Each trial started with a fixation cross for 500ms prior to the presentation of each emotion video. After each video a blank slide appeared for 500ms followed by the answer screen. An infinite response time was chosen to avoid restricting participants in their answer time producing trials with no response. An accidental mouse click outside the valid answer choice fields on the response screen prompted it to re-appear to further avoid missing responses. No feedback about their answer was provided. The mouse cursor only appeared for the emotion labelling display within trials. This way, it could not serve as distraction from the video on the screen. The resolution for the experiment was set to 1024 x 768 on a 21-inch monitor and participants were seated approximately 60cm from the computer screen, which allowed the face stimuli to appear in approximately full-size (1024 x 768) to the participant similar to face-to-face social interactions outside the laboratory.

Questionnaires.

Two different questionnaires were included: the Symptom-Checklist 90-R (SCL-90-R; [63]) and the Autism Spectrum Quotient (AQ; [64]). The AQ data was not used in the analyses here and will be presented elsewhere. The SCL-90-R served as screening instrument for potential clinical disorders since a healthy sample was desired. The Global Severity Index (GSI), i.e. the SCL-90-R sum score, was used as a distress index and marker for potential caseness according to the developer’s suggestion of a GSI score equivalent to a T score of 63. Twenty-six participants scored outside the normal range for non-patients. To test whether or not those individuals influenced the overall accuracy of response, analyses were run with and without these participants included. Only minor changes of less than 1% resulted (total accuracy without ‘cases’ = 69.47% vs. with ‘cases’ = 68.81%); a 1-sample t-test did not identify the difference as significant (p > .05). Therefore, results are presented including those participants.

Procedure.

The testing session was conducted in a quiet laboratory at the University of Bath, with between one and of four participants tested simultaneously. All participants underwent the computer task followed by the questionnaires with participants wearing headphones throughout the testing. Participants were fully debriefed on completion of the study and compensated for participation or granted course credit where applicable. Ethical approval for this study was given by the University of Bath Psychology Ethics Committee and all participants gave written informed consent prior to participation.

Dependent variables

DV 1: Raw hit rates referred to the percentage correct out of the total number of trials for each category. Since there were 10 answer choices on each trial, the chance level of response was 10%. Recognition rates above 10% were therefore necessary for a category to be considered recognisable at a greater than chance level of responding. No data were excluded.

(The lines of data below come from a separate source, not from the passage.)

/-- R60: a framer command and a buffer command commute: presented in either order, each returns the same result and the
block ends in the same state. -/
def Obligations.FramerAndBufferCommandsCommute : Prop :=
  ∀ (s : State) (w v : Word) (din dat : List Byte) (i j : Instr),
    decode w = .command i → decode v = .command j → isFramerCommand i = true → isBufferCommand j = true →
    presentationOk w din = true → presentationOk v dat = true →
      ∃ t u r q,
        runSteps 2 { s with script := [.command w din, .command v dat] } = .next t ∧
        runSteps 2 { s with script := [.command v dat, .command w din] } = .next u ∧
        t.results = s.results ++ [r, q] ∧ u.results = s.results ++ [q, r] ∧
        t.cfg = u.cfg ∧ t.session = u.session ∧ t.jb = u.jb

/-- R117: UNDERFLOW goes up by exactly 1 at each JB_PLAY in PLAYING that begins below one frame, and at nothing else;
JB_RESET, which clears it, is left out here. -/
def Obligations.UnderflowCountsOncePerTick : Prop :=
  ∀ (s t : State) (w : Word) (din : List Byte) (rest : List HostAction),
    s.script = .command w din :: rest → decode w ≠ .command .jbReset → step s = .next t →
      (((∃ n, decode w = .command (.jbPlay n)) ∧ s.jb.phase = .playing ∧
          s.jb.count.toNat < s.cfg.frameBytes.toNat → t.jb.underflow = s.jb.underflow + 1) ∧
       (¬ ((∃ n, decode w = .command (.jbPlay n)) ∧ s.jb.phase = .playing ∧
          s.jb.count.toNat < s.cfg.frameBytes.toNat) → t.jb.underflow = s.jb.underflow))

/-- R32, R107: no command but JB_RESET ends PLAYING, and only a store that brings the occupancy to PREFILL_BYTES ends
PREFILL. -/
def Obligations.PhaseChangesOnlyAtThreshold : Prop :=
  ∀ (s t : State) (w : Word) (din : List Byte) (rest : List HostAction),
    s.script = .command w din :: rest → decode w ≠ .command .jbReset → step s = .next t →
      (s.jb.phase = .playing → t.jb.phase = .playing) ∧
      (s.jb.phase = .prefill → t.jb.phase = .playing →
        s.cfg.prefillFrames.toNat * s.cfg.frameBytes.toNat ≤ t.jb.count.toNat ∧
        ((∃ n, decode w = .command (.jbWrite n)) ∨ ∃ n, decode w = .command (.jbFill n)))

/-! ## NOP and RDREG -/

/-- R125: NOP returns `OK(0)` and changes no state; the word 0 decodes to it, and a word with `OP = 0x00` and any other bit
set is ILLEGAL. -/
def Obligations.NopReturnsOk : Prop :=
  (∀ w : Word, decode w = .command .nop ↔ w = 0x00000000) ∧
  (∀ w : Word, w.toNat < 0x01000000 → w ≠ 0x00000000 → ∃ why, decode w = .illegal why) ∧
  ∀ s : State, s.din = [] →
    exec .nop s = .next { s with
      results := s.results ++ [{ status := .ok, count := 0, value := 0, dout := [] }] }

/-- R41, R127, R128, in a state that meets the invariant: RDREG returns the register of each assigned index, zero-extended, with FREE and JB_STATUS computed at
the command (R36, R37, R40), BAD_REGISTER with value 0 for every other index, and changes no state. -/
def Obligations.RdregReadsEachRegister : Prop :=
  ∀ s : State, s.Inv → s.din = [] →
    let reads (i v : Nat) : Prop := exec (.rdreg i) s = .next { s with
      results := s.results ++ [{ status := .ok, count := 0, value := BitVec.ofNat 32 v, dout := [] }] }
    reads 0x00 s.session.seq.toNat ∧ reads 0x01 s.session.ts.toNat ∧ reads 0x02 s.session.ssrc.toNat ∧
    reads 0x03 s.cfg.pt.toNat ∧ reads 0x04 s.cfg.sampleRate.toNat ∧ reads 0x05 s.cfg.sampleWidth.toNat ∧
    reads 0x06 s.cfg.rtpClock.toNat ∧ reads 0x07 s.cfg.cap.toNat ∧ reads 0x08 s.cfg.frameBytes.toNat ∧
    reads 0x09 s.cfg.prefillFrames.toNat ∧ reads 0x0A s.cfg.refillFrames.toNat ∧ reads 0x0B s.jb.count.toNat ∧
    reads 0x0C (s.cfg.cap.toNat - s.jb.count.toNat) ∧ reads 0x0D s.jb.underflow.toNat ∧
    reads 0x0E ((if s.jb.phase = .playing then 1 else 0) +
      (if (s.jb.phase = .prefill ∧ s.jb.count.toNat < s.cfg.prefillFrames.toNat * s.cfg.frameBytes.toNat) ∨
          (s.jb.phase = .playing ∧ s.cfg.frameBytes.toNat ≤ s.cfg.cap.toNat - s.jb.count.toNat ∧
            s.jb.count.toNat < s.cfg.refillFrames.toNat * s.cfg.frameBytes.toNat) then 2 else 0) +
      (if s.jb.count = 0 then 4 else 0) + (if s.jb.count = s.cfg.cap then 8 else 0)) ∧
    ∀ i, 0x0F ≤ i → exec (.rdreg i) s = .next { s with
      results := s.results ++ [{ status := .badRegister, count := 0, value := 0, dout := [] }] }

/-- R40, with R37 and R38, in a state that meets the invariant: the JB_STATUS word that RDREG index 0x0E returns, bit by bit. -/
def Obligations.StatusWordBits : Prop :=
  ∀ s : State, s.Inv → s.din = [] →
    ∃ t r, exec (.rdreg 0x0E) s = .next t ∧ t.results = s.results ++ [r] ∧ r.status = .ok ∧
      (r.value.getLsbD 0 = true ↔ s.jb.phase = .playing) ∧
      (r.value.getLsbD 1 = true ↔
        (s.jb.phase = .prefill ∧ s.jb.count.toNat < s.cfg.prefillFrames.toNat * s.cfg.frameBytes.toNat) ∨
        (s.jb.phase = .playing ∧ s.cfg.frameBytes.toNat ≤ s.cfg.cap.toNat - s.jb.count.toNat ∧
          s.jb.count.toNat < s.cfg.refillFrames.toNat * s.cfg.frameBytes.toNat)) ∧
      (r.value.getLsbD 2 = true ↔ s.jb.count.toNat = 0) ∧
      (r.value.getLsbD 3 = true ↔ s.jb.count.toNat = s.cfg.cap.toNat) ∧
      ∀ b, 4 ≤ b → r.value.getLsbD b = false

/-- R122: in every state that meets the invariant, the values RDREG returns for JB_AVAIL and JB_FREE are at most CAP and
add up to it. -/
def Obligations.AvailAndFreeAddUpToCapacity : Prop :=
  ∀ s : State, s.Inv → s.din = [] →
    ∃ t u r q, exec (.rdreg 0x0B) s = .next t ∧ t.results = s.results ++ [r] ∧
      exec (.rdreg 0x0C) s = .next u ∧ u.results = s.results ++ [q] ∧
      r.value.toNat ≤ s.cfg.cap.toNat ∧ r.value.toNat + q.value.toNat = s.cfg.cap.toNat

/-! ## The framer -/

/-- R72, R91, R95, R98, under a well-formed configuration: ENCODE of `L ≥ 1` payload bytes emits 0x80, the payload type, SEQ, TS and SSRC most significant
byte first, then the payload; SEQ goes up by 1 modulo 2^16 and TS by the increment of R85 modulo 2^32; it returns
`OK(L + 12)` and changes nothing else. With an empty payload it emits nothing, changes no state and returns
`BAD_LENGTH(0)`. -/
def Obligations.EncodeEmitsPacket : Prop :=
  ∀ (s : State) (len : Nat), configOk s.cfg = true → s.din.length = len →
    exec (.encode len) s = .next
      (if len = 0 then { s with
        results := s.results ++ [{ status := .badLength, count := 0, value := 0, dout := [] }] }
      else { s with
        session := { s.session with
          seq := BitVec.ofNat 16 (s.session.seq.toNat + 1)
          ts := BitVec.ofNat 32 (s.session.ts.toNat +
            (len * s.cfg.rtpClock.toNat) / (s.cfg.sampleRate.toNat * s.cfg.sampleWidth.toNat)) }
        din := []
        results := s.results ++ [{
          status := .ok, count := BitVec.ofNat 32 (len + 12), value := 0
          dout := [0x80, s.cfg.pt,
            s.session.seq.extractLsb' 8 8, s.session.seq.extractLsb' 0 8,
            s.session.ts.extractLsb' 24 8, s.session.ts.extractLsb' 16 8,
            s.session.ts.extractLsb' 8 8, s.session.ts.extractLsb' 0 8,
            s.session.ssrc.extractLsb' 24 8, s.session.ssrc.extractLsb' 16 8,
            s.session.ssrc.extractLsb' 8 8, s.session.ssrc.extractLsb' 0 8] ++ s.din }] })

/-- R74: under a well-formed configuration byte 0 of every packet is 0x80, byte 1 equals PT, and its bit 7, the marker,
is 0. -/
def Obligations.MarkerBitIsClear : Prop :=
  ∀ (s : State) (len : Nat), configOk s.cfg = true → s.din.length = len → 1 ≤ len →
    ∃ t r, exec (.encode len) s = .next t ∧ t.results = s.results ++ [r] ∧
      r.dout[0]? = some 0x80 ∧ r.dout[1]? = some s.cfg.pt ∧ s.cfg.pt.getLsbD 7 = false

/-- R86: when the RTP clock is the sample rate, an ENCODE advances TS by the number of whole samples in the payload. -/
def Obligations.TimestampCountsSamples : Prop :=
  ∀ (s : State) (len : Nat), configOk s.cfg = true → s.cfg.rtpClock = s.cfg.sampleRate → s.din.length = len →
    1 ≤ len →
      ∃ t, exec (.encode len) s = .next t ∧
        t.session.ts.toNat = (s.session.ts.toNat + len / s.cfg.sampleWidth.toNat) % 2 ^ 32

/-- R92, R93, R94, R98, under a well-formed configuration: `N` ENCODEs presented one after another emit SEQ, SEQ + 1, …, each with the timestamp that the
increments before it have reached, the one SSRC, and `L + 12` bytes; they leave SEQ advanced by `N` and TS by the sum of
the increments. -/
def Obligations.ConsecutiveEncodesCount : Prop :=
  ∀ (s : State) (payloads : List (List Byte)),
    configOk s.cfg = true → (∀ p ∈ payloads, 1 ≤ p.length ∧ p.length < 2 ^ 16) → s.script = encodeScript payloads →
    let inc (p : List Byte) : Nat :=
      (p.length * s.cfg.rtpClock.toNat) / (s.cfg.sampleRate.toNat * s.cfg.sampleWidth.toNat)
    ∃ t rs, runSteps payloads.length s = .next t ∧ t.results = s.results ++ rs ∧
      t.cfg = s.cfg ∧ t.jb = s.jb ∧ t.session.ssrc = s.session.ssrc ∧
      t.session.seq.toNat = (s.session.seq.toNat + payloads.length) % 65536 ∧
      t.session.ts.toNat = (s.session.ts.toNat + (payloads.map inc).sum) % 2 ^ 32 ∧
      rs.length = payloads.length ∧
      ∀ (j : Nat) (p : List Byte), payloads[j]? = some p →
        ∃ r, rs[j]? = some r ∧ r.status = .ok ∧ r.count.toNat = p.length + 12 ∧ r.dout.length = p.length + 12 ∧
          r.dout = [0x80, s.cfg.pt] ++ bigEndian16 (BitVec.ofNat 16 (s.session.seq.toNat + j)) ++
            bigEndian32 (BitVec.ofNat 32 (s.session.ts.toNat + ((payloads.take j).map inc).sum)) ++
            bigEndian32 s.session.ssrc ++ p

/-- R100, R101, R102, R103: DECODE drains a datagram of 12 bytes or fewer; of a longer one it returns the first
`min(D − 12, C)` bytes after byte 11, with TRUNCATED when that is not the whole payload; it changes no state. -/
def Obligations.DecodeStripsHeader : Prop :=
  ∀ (s : State) (capacity : Nat), s.din.length ≤ 65535 →
    let answers (r : Result) : Prop :=
      exec (.decode capacity) s = .next { s with din := [], results := s.results ++ [r] }
    if s.din.length ≤ 12 then answers { status := .shortDatagram, count := 0, value := 0, dout := [] }
    else if capacity < s.din.length - 12 then
      answers { status := .truncated, count := BitVec.ofNat 32 capacity, value := 0,
                dout := (s.din.drop 12).take capacity }
    else answers { status := .ok, count := BitVec.ofNat 32 (s.din.length - 12), value := 0, dout := s.din.drop 12 }

/-- R100: DECODE does not read bytes 0 to 11: two datagrams of one length that agree after byte 11 give one result,
whatever the session. -/
def Obligations.DecodeIgnoresHeaderBytes : Prop :=
  ∀ (s u : State) (capacity : Nat), s.din.length ≤ 65535 → u.din.length = s.din.length →
    u.din.drop 12 = s.din.drop 12 →
      ∃ t v r, exec (.decode capacity) s = .next t ∧ exec (.decode capacity) u = .next v ∧
        t.results = s.results ++ [r] ∧ v.results = u.results ++ [r]

/-- R105, where the packet can be presented: a datagram is at most 65535 bytes (R13), so `L ≤ 65523` (log entry 12).
DECODE with capacity `C` of the DOUT of an ENCODE returns the payload when `L ≤ C`, and its first `C` bytes with
TRUNCATED when `C < L`; the receiver's state is any. -/
def Obligations.DecodeUndoesEncode : Prop :=
  ∀ (s u : State) (len capacity : Nat), s.din.length = len → 1 ≤ len → len + 12 ≤ 65535 →
    ∃ t r, exec (.encode len) s = .next t ∧ t.results = s.results ++ [r] ∧
      ∃ v q, exec (.decode capacity) { u with din := r.dout } = .next v ∧ v.results = u.results ++ [q] ∧
        v.session = u.session ∧ v.jb = u.jb ∧
        (len ≤ capacity → q = { status := .ok, count := BitVec.ofNat 32 len, value := 0, dout := s.din }) ∧
        (capacity < len → q = { status := .truncated, count := BitVec.ofNat 32 capacity, value := 0,
                                dout := s.din.take capacity })

/-! ## The jitter buffer -/

/-- R107, R108, R109, R111, in a state that meets the invariant: JB_WRITE accepts `k = min(n, FREE)` bytes; byte `j` of DIN goes to index
`(WR + j) mod CAP` for `j < k` and every other index keeps its byte; WR and COUNT advance by `k`; PHASE becomes PLAYING
when COUNT reaches PREFILL_BYTES; it returns `OVERFLOW(k)` when `k < n`, else `OK(k)`; nothing else changes. -/
def Obligations.JbWriteStoresBytes : Prop :=
  ∀ (s : State) (n : Nat), s.Inv → s.din.length = n →
    let k := min n (s.cfg.cap.toNat - s.jb.count.toNat)
    ∃ t, exec (.jbWrite n) s = .next t ∧
      t.cfg = s.cfg ∧ t.session = s.session ∧ t.din = [] ∧ t.script = s.script ∧
      t.results = s.results ++
        [{ status := if k < n then .overflow else .ok, count := BitVec.ofNat 32 k, value := 0, dout := [] }] ∧
      t.jb.rd = s.jb.rd ∧ t.jb.underflow = s.jb.underflow ∧
      t.jb.wr = (s.jb.wr + k) % s.cfg.cap.toNat ∧ t.jb.count.toNat = s.jb.count.toNat + k ∧
      t.jb.phase = (if s.jb.phase = .prefill ∧
          s.cfg.prefillFrames.toNat * s.cfg.frameBytes.toNat ≤ s.jb.count.toNat + k
        then .playing else s.jb.phase) ∧
      (∀ j < k, s.din[j]? = some (ringRead t.jb ((s.jb.wr + j) % s.cfg.cap.toNat))) ∧
      ∀ a, (∀ j < k, a ≠ (s.jb.wr + j) % s.cfg.cap.toNat) → ringRead t.jb a = ringRead s.jb a

/-- R113, with R37, in a state that meets the invariant: when NEED_FILL is 1 JB_FILL does what JB_WRITE of the same bytes does; when it is 0 it returns
`NOT_NEEDED(0)`, discards DIN and changes no state. -/
def Obligations.JbFillFollowsPolicy : Prop :=
  ∀ (s : State) (n : Nat), s.Inv → s.din.length = n →
    let need : Prop :=
      (s.jb.phase = .prefill ∧ s.jb.count.toNat < s.cfg.prefillFrames.toNat * s.cfg.frameBytes.toNat) ∨
      (s.jb.phase = .playing ∧ s.cfg.frameBytes.toNat ≤ s.cfg.cap.toNat - s.jb.count.toNat ∧
        s.jb.count.toNat < s.cfg.refillFrames.toNat * s.cfg.frameBytes.toNat)
    (need → ∃ t, exec (.jbFill n) s = .next t ∧ exec (.jbWrite n) s = .next t) ∧
    (¬ need → exec (.jbFill n) s = .next { s with
      din := [], results := s.results ++ [{ status := .notNeeded, count := 0, value := 0, dout := [] }] })

/-- R113, corner cases, in states that meet the invariant: a JB_FILL of one frame or less that the policy takes in PLAYING
never overflows, and a JB_FILL of one byte or more in PREFILL stores at least one byte. -/
def Obligations.JbFillMakesProgress : Prop :=
  ∀ (s : State) (n : Nat), s.Inv → s.din.length = n →
    (s.jb.phase = .playing → n ≤ s.cfg.frameBytes.toNat → s.cfg.frameBytes.toNat ≤ s.cfg.cap.toNat - s.jb.count.toNat →
      s.jb.count.toNat < s.cfg.refillFrames.toNat * s.cfg.frameBytes.toNat →
        ∃ t, exec (.jbFill n) s = .next t ∧ t.jb.count.toNat = s.jb.count.toNat + n ∧
          t.results = s.results ++ [{ status := .ok, count := BitVec.ofNat 32 n, value := 0, dout := [] }]) ∧
    (s.jb.phase = .prefill → 1 ≤ n →
      ∃ t, exec (.jbFill n) s = .next t ∧ s.jb.count.toNat + 1 ≤ t.jb.count.toNat)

DV 2: Unbiased hit rates (Hu) were calculated based on the formula provided by Wagner [59] for each emotion category and each emotion category across all intensity levels. The formula corrects the accuracy rates by the possibility of choosing the right emotion label by chance as well as answering habits and produces so called ‘unbiased hit rates’, which additionally have the advantage of making the results comparable across studies. In facial emotion recognition tasks where multiple answer choices are provided, there is the possibility for the participant to choose the correct emotion label by chance, which biases the accuracy rates (percentage correct out of all presentations for a category). In addition, answering habits can occur, which also bias the results. An extreme example for such an answering habit would be that a participant assigns one specific emotion category to any sort of emotional display, e.g. always surprise for all fear and surprise displays. This would result in a perfect score for surprise, but does not reflect the ability to recognise surprise, as all fear presentations would be misattributed as surprise. To account for those potential biases, Elfenbein and Ambady [65] advised to use the formula proposed by Wagner [59] for multiple choice facial emotion recognition tasks. No data were excluded.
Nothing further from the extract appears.